From the entries below, work out how many lines contain the string "steps"; answer with the number alone.

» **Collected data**
§ §
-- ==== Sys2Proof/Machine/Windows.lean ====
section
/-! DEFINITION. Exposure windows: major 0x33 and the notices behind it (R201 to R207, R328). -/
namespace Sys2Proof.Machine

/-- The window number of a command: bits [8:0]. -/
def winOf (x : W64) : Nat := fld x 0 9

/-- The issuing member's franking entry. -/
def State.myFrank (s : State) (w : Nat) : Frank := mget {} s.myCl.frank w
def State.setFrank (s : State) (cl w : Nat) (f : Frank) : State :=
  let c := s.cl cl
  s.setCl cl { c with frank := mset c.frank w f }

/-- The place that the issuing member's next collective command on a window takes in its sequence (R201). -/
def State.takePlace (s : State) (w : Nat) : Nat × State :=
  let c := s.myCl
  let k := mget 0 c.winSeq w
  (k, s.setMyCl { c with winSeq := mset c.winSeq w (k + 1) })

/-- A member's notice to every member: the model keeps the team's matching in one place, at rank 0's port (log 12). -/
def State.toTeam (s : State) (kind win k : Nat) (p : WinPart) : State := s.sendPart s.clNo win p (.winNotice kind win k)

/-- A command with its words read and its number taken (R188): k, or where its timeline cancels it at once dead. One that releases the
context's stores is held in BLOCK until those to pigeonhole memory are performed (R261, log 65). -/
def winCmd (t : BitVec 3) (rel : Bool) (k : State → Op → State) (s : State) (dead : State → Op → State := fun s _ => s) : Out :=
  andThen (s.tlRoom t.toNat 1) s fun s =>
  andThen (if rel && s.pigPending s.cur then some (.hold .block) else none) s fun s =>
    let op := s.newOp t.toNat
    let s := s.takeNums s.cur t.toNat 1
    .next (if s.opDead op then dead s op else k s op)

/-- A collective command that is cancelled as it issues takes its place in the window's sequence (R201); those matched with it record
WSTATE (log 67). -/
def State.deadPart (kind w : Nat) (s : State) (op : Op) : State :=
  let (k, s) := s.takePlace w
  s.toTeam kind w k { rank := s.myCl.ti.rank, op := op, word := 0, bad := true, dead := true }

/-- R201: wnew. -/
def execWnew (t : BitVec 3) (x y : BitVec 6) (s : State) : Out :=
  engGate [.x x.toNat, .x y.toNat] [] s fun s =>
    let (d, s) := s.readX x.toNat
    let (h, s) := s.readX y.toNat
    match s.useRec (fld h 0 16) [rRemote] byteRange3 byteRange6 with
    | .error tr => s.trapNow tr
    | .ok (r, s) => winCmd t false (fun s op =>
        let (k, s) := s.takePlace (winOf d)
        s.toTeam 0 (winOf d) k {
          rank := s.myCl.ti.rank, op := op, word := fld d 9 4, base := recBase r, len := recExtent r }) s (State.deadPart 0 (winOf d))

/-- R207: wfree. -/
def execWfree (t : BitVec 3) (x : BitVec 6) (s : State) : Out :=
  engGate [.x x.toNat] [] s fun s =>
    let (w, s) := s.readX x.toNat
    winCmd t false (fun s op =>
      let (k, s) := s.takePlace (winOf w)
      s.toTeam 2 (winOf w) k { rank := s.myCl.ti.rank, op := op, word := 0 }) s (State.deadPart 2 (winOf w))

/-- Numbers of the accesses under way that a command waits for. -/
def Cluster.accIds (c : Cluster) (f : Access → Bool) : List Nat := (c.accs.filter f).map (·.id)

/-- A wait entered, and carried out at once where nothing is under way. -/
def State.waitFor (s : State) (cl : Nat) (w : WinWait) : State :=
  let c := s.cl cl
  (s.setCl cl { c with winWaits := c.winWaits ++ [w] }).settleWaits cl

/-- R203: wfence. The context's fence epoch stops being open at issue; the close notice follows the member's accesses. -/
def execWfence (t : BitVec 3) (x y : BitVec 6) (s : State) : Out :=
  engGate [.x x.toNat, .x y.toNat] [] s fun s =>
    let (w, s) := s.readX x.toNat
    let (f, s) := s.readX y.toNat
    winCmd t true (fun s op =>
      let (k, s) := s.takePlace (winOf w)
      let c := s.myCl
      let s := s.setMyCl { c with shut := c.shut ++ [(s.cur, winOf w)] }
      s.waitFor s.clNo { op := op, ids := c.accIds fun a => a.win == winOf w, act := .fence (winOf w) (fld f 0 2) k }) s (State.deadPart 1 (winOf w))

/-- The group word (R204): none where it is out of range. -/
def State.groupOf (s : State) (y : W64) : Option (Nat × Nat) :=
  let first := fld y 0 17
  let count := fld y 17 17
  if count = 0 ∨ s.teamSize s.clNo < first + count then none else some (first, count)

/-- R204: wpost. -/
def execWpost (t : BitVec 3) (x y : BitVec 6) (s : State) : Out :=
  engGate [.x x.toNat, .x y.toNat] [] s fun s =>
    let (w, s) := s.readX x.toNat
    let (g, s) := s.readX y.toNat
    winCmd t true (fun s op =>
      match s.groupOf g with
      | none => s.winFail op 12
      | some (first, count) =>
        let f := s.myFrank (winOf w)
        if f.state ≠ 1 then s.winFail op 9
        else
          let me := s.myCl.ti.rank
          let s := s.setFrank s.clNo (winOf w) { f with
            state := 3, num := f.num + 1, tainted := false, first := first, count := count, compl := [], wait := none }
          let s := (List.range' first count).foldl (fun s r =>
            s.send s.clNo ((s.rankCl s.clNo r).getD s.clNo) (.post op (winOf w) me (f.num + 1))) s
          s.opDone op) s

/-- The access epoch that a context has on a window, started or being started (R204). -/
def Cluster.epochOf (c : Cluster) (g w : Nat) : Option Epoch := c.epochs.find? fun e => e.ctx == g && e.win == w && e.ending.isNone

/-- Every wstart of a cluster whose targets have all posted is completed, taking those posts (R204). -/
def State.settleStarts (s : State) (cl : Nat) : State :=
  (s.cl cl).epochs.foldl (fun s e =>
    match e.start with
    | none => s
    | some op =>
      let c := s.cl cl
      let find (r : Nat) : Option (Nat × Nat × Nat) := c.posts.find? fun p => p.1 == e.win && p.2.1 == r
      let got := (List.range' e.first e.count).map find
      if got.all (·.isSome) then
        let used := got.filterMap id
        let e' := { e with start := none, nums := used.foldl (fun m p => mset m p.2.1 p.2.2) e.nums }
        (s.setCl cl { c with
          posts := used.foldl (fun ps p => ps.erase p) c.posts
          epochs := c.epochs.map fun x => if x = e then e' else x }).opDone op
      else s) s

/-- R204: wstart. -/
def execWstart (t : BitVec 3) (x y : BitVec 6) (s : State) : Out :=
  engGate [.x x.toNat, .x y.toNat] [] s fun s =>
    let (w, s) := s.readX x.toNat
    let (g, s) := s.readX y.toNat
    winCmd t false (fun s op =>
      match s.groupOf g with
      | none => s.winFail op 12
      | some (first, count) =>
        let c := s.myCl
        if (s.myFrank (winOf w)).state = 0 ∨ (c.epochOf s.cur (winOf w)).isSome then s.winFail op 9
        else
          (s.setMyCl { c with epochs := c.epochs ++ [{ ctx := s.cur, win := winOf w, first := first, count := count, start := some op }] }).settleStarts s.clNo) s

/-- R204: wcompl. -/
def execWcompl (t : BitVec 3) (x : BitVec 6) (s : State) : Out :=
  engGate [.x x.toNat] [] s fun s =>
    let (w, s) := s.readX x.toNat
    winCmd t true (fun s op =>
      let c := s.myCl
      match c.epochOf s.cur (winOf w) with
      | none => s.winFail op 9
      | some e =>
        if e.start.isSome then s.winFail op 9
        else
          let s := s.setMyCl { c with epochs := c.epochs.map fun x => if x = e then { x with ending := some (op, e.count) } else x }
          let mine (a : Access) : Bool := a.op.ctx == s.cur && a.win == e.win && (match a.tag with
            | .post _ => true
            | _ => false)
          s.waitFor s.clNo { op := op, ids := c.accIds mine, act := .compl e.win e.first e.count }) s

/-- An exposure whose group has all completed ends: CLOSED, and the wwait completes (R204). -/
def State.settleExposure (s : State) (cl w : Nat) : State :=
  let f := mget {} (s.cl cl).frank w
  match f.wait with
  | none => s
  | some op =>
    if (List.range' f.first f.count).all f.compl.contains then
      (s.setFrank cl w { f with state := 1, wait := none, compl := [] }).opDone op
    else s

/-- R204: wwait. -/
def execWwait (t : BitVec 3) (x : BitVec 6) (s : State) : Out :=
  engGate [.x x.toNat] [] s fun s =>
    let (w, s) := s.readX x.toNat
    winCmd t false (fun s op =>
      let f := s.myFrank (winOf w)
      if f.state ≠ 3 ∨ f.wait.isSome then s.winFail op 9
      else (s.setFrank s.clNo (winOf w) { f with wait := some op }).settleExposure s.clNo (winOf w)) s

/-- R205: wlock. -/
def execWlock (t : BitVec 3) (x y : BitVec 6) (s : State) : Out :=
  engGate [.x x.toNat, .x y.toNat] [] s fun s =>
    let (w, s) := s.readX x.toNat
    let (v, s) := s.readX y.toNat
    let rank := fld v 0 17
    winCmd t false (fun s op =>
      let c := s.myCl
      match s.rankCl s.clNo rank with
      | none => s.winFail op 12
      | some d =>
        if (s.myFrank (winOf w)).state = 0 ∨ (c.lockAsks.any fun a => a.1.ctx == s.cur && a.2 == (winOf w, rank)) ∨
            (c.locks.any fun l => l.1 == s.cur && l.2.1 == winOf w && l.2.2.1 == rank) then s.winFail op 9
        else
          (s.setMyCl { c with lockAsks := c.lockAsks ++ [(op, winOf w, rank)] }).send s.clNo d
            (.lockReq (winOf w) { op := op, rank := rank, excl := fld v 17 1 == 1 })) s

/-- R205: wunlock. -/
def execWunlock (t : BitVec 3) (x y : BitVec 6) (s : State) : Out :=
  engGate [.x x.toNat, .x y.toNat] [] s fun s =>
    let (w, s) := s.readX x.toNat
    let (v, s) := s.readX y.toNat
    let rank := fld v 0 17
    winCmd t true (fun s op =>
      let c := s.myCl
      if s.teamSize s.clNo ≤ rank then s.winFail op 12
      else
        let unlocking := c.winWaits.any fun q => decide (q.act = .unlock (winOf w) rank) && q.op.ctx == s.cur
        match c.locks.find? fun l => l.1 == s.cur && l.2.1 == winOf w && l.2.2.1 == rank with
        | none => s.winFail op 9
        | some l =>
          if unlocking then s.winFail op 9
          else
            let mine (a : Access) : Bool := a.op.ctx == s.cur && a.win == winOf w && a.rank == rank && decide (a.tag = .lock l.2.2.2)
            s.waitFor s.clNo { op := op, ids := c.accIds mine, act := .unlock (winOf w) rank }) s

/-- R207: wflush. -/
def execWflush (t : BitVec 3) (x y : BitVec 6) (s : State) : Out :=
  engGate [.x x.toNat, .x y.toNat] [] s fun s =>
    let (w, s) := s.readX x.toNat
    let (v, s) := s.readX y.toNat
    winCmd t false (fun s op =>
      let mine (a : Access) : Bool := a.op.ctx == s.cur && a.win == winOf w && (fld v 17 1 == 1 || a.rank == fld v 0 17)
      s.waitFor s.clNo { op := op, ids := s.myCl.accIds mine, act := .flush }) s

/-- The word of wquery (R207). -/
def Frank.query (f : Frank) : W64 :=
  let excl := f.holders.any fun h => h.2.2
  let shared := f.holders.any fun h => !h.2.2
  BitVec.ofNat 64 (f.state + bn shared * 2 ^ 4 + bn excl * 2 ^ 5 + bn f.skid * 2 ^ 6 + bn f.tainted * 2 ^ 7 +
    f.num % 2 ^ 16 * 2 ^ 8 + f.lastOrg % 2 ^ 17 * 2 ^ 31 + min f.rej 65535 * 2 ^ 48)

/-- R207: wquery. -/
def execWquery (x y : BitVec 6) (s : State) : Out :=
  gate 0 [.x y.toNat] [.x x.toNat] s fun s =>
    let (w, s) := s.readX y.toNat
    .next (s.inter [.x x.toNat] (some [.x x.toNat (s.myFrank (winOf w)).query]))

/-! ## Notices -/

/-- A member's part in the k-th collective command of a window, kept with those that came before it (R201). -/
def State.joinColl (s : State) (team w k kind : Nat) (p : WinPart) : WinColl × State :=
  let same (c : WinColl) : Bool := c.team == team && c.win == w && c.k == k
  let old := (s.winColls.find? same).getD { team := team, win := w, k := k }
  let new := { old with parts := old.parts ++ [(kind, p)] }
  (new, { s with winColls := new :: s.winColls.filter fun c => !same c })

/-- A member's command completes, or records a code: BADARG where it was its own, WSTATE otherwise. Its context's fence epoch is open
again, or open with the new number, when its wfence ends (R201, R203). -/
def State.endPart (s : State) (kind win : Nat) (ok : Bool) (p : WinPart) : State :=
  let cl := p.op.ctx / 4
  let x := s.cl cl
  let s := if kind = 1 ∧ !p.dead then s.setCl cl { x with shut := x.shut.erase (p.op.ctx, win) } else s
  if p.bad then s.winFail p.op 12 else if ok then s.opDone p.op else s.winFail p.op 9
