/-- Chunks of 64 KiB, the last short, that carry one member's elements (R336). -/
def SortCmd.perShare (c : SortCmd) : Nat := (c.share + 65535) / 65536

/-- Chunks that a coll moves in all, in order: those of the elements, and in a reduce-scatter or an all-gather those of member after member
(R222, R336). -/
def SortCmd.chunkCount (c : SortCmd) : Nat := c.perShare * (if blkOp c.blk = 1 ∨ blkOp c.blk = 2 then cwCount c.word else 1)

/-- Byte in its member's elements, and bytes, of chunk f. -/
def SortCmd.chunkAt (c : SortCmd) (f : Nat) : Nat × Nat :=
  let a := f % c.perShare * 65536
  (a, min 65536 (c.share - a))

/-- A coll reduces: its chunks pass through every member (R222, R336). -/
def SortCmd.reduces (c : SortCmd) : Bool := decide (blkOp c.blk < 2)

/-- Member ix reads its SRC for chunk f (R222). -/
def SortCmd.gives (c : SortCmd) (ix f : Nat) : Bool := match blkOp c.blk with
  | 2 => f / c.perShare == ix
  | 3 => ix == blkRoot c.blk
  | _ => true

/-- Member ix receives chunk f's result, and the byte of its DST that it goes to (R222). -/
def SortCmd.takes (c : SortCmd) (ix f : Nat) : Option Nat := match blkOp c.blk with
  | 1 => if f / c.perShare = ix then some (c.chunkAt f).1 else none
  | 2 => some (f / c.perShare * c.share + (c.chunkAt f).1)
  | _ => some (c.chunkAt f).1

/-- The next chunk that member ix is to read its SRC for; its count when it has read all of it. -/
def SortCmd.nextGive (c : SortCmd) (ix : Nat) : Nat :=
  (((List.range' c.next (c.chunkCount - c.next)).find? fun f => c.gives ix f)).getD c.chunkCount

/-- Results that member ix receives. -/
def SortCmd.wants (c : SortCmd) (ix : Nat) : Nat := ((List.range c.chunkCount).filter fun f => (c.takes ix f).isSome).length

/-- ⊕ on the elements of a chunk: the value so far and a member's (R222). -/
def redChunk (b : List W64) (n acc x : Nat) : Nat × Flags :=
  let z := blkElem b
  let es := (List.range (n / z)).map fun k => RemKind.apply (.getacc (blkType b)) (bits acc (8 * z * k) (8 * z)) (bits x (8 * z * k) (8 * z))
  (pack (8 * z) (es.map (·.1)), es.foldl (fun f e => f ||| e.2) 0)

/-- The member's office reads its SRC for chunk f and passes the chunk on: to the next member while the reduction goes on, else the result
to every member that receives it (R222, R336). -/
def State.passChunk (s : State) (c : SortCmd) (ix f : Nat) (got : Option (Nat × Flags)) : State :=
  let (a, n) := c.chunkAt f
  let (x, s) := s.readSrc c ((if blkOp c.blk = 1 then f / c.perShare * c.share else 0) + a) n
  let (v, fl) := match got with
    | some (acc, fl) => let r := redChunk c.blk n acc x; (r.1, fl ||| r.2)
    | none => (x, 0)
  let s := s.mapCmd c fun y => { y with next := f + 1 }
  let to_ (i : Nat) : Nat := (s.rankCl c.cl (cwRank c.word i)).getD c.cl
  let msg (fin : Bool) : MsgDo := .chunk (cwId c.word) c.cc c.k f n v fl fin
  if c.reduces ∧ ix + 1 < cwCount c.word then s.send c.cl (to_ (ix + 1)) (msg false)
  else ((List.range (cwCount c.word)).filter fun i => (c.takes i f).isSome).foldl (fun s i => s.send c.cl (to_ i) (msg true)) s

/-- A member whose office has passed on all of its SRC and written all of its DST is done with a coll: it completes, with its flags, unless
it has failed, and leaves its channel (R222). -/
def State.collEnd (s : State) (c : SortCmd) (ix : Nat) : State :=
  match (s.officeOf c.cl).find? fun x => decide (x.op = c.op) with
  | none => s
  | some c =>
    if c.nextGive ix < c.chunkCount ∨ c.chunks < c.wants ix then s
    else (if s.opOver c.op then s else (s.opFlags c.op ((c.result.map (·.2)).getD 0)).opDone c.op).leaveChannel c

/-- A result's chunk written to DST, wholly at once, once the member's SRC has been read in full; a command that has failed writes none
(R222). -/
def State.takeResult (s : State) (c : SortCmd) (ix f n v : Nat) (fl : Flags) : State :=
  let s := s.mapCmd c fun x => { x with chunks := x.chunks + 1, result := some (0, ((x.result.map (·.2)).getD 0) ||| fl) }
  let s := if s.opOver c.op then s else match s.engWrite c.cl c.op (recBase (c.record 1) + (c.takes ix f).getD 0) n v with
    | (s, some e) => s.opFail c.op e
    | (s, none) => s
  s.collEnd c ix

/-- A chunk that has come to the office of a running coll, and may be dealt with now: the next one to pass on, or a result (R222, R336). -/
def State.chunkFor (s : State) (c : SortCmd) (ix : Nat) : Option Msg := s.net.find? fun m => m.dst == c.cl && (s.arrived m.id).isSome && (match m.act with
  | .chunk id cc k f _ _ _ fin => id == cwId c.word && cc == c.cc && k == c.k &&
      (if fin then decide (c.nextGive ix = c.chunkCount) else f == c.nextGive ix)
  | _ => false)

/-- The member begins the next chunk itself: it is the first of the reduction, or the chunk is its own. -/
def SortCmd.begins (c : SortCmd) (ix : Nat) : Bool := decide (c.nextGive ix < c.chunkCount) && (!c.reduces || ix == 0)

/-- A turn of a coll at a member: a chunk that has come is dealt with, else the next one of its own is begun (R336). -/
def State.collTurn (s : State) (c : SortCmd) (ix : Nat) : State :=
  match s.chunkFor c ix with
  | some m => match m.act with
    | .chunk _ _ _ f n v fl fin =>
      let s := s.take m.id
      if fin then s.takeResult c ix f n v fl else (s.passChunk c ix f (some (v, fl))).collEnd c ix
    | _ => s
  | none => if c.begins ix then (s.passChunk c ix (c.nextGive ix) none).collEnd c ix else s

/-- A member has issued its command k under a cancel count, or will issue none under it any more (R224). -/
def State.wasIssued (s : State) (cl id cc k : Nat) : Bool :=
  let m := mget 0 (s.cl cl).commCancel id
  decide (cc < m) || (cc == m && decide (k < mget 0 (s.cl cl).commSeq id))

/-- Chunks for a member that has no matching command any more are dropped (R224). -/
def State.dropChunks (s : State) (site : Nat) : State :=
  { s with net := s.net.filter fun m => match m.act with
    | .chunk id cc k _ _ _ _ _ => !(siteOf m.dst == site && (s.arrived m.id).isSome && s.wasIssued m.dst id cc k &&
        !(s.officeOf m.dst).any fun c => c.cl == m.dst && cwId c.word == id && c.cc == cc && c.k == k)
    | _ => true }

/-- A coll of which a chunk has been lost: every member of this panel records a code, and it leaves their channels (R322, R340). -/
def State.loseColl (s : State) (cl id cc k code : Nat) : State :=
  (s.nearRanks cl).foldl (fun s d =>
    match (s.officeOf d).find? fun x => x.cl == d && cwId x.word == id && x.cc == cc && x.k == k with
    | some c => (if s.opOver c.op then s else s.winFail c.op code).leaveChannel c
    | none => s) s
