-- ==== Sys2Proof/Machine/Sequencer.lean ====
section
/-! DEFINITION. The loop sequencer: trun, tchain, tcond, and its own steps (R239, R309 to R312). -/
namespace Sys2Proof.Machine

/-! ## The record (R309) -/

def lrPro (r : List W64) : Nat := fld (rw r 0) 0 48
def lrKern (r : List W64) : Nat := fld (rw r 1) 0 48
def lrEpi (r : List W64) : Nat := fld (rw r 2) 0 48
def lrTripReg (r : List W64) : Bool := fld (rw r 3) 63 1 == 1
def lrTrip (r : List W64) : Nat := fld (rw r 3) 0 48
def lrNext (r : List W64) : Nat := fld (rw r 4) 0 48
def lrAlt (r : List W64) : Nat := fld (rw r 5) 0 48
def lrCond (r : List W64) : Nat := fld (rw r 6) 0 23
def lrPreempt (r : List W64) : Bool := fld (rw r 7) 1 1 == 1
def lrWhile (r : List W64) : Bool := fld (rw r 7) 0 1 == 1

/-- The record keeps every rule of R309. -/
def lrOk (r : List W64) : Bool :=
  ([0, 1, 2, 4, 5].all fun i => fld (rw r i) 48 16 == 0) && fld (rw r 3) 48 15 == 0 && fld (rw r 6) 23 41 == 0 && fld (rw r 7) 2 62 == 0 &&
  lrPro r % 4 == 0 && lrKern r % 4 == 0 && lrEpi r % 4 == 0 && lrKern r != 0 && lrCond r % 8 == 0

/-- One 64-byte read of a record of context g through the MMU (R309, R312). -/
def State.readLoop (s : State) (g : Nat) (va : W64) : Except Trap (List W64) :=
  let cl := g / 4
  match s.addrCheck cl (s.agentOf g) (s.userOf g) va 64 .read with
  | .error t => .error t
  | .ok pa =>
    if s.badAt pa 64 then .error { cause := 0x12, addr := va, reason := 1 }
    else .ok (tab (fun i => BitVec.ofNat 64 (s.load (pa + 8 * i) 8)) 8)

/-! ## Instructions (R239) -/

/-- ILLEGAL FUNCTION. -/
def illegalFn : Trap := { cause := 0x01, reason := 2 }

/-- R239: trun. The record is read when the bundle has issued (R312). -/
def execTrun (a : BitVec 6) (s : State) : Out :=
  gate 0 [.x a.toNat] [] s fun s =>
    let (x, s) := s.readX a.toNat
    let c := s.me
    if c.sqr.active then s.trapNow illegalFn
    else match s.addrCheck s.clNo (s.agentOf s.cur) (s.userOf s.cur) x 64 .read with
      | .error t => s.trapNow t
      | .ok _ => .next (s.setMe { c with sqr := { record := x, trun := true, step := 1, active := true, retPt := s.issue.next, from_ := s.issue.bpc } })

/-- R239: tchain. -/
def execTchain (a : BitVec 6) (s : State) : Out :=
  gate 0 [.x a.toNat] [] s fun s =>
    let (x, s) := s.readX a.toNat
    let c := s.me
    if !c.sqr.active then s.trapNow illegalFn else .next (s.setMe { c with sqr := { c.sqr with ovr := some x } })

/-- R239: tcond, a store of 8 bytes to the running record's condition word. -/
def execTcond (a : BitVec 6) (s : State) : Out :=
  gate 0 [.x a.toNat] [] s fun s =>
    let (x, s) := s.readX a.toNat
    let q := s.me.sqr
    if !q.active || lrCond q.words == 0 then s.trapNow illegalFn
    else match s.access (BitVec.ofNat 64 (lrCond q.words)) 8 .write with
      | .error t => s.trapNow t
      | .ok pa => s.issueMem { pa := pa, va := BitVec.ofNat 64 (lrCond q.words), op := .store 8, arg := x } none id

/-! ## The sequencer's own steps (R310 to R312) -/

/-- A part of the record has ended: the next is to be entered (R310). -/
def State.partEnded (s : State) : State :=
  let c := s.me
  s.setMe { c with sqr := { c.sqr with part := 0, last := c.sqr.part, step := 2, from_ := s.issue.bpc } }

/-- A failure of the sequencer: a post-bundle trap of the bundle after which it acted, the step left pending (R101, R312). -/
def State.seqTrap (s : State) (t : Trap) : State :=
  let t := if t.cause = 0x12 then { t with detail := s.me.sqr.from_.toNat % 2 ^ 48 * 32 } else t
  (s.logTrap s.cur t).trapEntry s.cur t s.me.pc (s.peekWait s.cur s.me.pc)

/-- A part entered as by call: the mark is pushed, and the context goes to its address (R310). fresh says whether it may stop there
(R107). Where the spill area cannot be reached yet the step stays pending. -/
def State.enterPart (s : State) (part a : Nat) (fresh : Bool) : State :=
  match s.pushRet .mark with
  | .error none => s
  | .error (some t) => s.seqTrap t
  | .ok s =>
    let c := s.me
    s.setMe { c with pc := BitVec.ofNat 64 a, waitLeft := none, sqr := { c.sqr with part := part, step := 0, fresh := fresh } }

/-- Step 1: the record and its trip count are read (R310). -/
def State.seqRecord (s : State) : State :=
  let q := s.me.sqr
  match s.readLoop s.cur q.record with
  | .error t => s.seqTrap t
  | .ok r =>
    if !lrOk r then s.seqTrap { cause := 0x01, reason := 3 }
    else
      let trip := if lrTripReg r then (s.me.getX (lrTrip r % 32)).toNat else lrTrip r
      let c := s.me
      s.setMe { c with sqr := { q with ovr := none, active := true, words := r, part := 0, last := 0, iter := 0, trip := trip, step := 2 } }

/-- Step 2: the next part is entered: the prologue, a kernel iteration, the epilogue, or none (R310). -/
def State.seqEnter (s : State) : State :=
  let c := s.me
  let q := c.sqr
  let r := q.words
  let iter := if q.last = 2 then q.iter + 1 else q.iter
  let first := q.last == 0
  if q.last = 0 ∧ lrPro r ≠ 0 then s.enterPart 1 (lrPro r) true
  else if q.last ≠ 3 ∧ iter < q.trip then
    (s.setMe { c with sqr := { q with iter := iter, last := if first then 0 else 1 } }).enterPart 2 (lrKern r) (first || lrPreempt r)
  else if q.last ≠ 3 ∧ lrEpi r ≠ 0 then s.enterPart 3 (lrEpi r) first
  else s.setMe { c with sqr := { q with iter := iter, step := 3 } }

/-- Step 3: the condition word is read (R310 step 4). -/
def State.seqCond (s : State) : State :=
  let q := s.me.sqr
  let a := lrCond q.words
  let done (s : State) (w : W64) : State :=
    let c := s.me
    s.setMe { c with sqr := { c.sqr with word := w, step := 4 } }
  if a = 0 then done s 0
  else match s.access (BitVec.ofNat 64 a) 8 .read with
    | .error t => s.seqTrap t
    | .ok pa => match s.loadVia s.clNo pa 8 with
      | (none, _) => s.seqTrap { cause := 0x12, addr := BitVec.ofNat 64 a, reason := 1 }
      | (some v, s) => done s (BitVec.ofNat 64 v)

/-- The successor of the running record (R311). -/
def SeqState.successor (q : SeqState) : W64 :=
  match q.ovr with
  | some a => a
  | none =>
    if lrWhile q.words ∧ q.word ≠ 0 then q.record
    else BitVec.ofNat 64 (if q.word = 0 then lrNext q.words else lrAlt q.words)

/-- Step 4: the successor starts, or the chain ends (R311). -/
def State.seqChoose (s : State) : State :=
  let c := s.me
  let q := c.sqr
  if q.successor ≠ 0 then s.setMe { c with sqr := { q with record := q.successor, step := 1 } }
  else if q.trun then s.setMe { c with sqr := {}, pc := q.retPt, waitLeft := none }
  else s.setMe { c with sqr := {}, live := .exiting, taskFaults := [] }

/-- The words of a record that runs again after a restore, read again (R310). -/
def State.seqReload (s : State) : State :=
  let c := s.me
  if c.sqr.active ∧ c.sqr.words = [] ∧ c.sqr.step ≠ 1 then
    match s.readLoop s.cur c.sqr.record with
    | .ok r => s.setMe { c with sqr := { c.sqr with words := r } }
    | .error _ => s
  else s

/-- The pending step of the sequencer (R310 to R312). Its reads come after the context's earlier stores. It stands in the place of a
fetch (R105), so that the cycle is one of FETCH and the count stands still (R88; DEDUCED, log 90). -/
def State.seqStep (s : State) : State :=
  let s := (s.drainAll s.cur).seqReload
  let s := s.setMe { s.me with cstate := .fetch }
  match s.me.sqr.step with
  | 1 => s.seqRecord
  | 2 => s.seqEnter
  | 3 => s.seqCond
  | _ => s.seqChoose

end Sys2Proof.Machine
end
§ §
» **RESULT FOR THIS TASK**
2